**WHAT TO WORK ON**
The required output is the lines below from the line containing "theorem test_hitglyph_wellFormed : (Instr.hitglyph" to the line containing "decode [0x0500] = .command", inclusive, retyped exactly. No other lines belong in it.

[Stored items]
'''

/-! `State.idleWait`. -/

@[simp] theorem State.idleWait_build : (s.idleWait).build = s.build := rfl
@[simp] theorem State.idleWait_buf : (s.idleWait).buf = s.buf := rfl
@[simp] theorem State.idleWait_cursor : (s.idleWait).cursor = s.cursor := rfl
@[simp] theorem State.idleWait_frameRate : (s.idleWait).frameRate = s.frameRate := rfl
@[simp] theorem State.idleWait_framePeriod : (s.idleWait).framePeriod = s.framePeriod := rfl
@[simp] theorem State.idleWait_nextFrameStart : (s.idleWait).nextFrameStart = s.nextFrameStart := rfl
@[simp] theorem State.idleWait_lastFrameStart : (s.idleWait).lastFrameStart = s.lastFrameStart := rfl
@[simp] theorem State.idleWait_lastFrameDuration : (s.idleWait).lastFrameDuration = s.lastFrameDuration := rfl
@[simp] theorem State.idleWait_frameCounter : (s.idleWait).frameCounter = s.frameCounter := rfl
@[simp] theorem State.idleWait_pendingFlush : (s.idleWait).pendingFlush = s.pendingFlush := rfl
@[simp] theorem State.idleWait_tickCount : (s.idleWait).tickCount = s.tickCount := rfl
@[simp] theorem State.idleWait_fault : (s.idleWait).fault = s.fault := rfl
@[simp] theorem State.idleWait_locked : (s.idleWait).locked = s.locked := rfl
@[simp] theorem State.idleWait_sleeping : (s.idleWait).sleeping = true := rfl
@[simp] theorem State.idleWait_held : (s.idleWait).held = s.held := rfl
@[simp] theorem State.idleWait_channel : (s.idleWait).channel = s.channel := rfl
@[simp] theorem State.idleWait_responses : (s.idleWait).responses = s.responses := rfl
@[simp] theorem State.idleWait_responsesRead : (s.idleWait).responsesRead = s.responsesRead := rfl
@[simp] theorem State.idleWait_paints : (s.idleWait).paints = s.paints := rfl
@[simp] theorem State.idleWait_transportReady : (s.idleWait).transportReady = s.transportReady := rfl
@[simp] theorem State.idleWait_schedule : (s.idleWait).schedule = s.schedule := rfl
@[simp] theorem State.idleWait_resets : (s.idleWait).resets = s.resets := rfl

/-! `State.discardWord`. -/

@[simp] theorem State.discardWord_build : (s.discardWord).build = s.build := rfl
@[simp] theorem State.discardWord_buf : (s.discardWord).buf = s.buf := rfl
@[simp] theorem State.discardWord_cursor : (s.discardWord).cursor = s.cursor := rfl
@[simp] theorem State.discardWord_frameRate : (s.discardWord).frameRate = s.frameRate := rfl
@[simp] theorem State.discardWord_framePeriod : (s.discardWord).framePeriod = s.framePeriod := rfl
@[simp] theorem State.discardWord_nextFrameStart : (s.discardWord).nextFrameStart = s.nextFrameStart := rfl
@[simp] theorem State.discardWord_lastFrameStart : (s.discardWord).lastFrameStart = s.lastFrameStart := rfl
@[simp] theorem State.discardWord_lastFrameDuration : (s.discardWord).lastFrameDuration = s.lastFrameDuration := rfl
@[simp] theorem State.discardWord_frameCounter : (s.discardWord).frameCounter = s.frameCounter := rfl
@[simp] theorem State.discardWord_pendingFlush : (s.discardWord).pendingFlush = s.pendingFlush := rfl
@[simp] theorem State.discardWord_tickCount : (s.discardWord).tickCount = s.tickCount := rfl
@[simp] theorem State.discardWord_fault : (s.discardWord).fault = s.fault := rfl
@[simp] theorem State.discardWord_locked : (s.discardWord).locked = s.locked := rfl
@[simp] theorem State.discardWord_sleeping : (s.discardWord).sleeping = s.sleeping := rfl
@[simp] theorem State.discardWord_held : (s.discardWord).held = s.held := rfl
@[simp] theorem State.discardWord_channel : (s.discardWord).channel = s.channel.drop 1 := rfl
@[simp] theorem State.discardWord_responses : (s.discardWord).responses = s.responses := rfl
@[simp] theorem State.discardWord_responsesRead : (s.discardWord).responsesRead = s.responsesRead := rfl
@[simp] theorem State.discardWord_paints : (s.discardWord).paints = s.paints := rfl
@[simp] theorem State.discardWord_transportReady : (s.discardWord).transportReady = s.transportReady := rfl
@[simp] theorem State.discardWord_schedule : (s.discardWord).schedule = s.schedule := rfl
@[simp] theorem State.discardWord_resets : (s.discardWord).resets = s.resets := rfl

'''
'''

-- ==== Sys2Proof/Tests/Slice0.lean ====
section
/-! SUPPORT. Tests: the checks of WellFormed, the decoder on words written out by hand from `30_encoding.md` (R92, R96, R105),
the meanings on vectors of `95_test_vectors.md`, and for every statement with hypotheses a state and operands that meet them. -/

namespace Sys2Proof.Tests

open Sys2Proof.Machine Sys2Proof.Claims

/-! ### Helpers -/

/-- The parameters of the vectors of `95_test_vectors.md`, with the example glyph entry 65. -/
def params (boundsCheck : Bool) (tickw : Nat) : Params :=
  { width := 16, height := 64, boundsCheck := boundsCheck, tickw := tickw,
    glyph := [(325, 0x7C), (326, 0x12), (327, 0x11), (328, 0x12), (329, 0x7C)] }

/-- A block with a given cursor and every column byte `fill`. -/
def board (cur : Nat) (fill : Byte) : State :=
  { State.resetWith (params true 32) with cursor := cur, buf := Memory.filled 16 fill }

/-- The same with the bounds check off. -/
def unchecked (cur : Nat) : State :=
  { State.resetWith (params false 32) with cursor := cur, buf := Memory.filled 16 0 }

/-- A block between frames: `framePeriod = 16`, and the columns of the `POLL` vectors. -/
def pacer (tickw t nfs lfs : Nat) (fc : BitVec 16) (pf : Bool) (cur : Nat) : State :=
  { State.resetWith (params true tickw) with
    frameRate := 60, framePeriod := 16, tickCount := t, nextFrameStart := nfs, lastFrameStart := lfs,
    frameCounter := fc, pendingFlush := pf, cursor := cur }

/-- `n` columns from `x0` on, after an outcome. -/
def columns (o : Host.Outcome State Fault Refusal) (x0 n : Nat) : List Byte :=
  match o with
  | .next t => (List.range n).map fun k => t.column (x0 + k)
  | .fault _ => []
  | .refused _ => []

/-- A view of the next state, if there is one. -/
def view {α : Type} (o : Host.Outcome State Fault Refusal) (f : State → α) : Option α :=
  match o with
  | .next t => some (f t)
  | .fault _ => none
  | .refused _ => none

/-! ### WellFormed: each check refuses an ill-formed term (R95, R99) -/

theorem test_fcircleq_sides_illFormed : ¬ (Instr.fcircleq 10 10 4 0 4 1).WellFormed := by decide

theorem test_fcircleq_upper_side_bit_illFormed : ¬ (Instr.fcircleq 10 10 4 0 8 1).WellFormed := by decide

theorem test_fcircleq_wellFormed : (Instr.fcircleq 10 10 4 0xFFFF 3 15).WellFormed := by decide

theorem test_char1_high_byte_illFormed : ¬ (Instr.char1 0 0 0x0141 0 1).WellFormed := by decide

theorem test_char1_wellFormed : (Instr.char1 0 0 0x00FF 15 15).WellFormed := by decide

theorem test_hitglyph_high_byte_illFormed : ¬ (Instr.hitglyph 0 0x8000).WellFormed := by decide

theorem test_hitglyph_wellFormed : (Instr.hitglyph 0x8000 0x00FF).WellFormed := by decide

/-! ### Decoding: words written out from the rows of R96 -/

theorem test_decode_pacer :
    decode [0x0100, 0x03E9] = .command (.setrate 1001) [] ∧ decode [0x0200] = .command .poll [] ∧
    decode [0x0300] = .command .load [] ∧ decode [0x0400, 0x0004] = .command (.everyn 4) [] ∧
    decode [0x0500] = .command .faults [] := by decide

'''

**TASK RESPONSE**
theorem test_hitglyph_wellFormed : (Instr.hitglyph 0x8000 0x00FF).WellFormed := by decide

/-! ### Decoding: words written out from the rows of R96 -/

theorem test_decode_pacer :
    decode [0x0100, 0x03E9] = .command (.setrate 1001) [] ∧ decode [0x0200] = .command .poll [] ∧
    decode [0x0300] = .command .load [] ∧ decode [0x0400, 0x0004] = .command (.everyn 4) [] ∧
    decode [0x0500] = .command .faults [] := by decide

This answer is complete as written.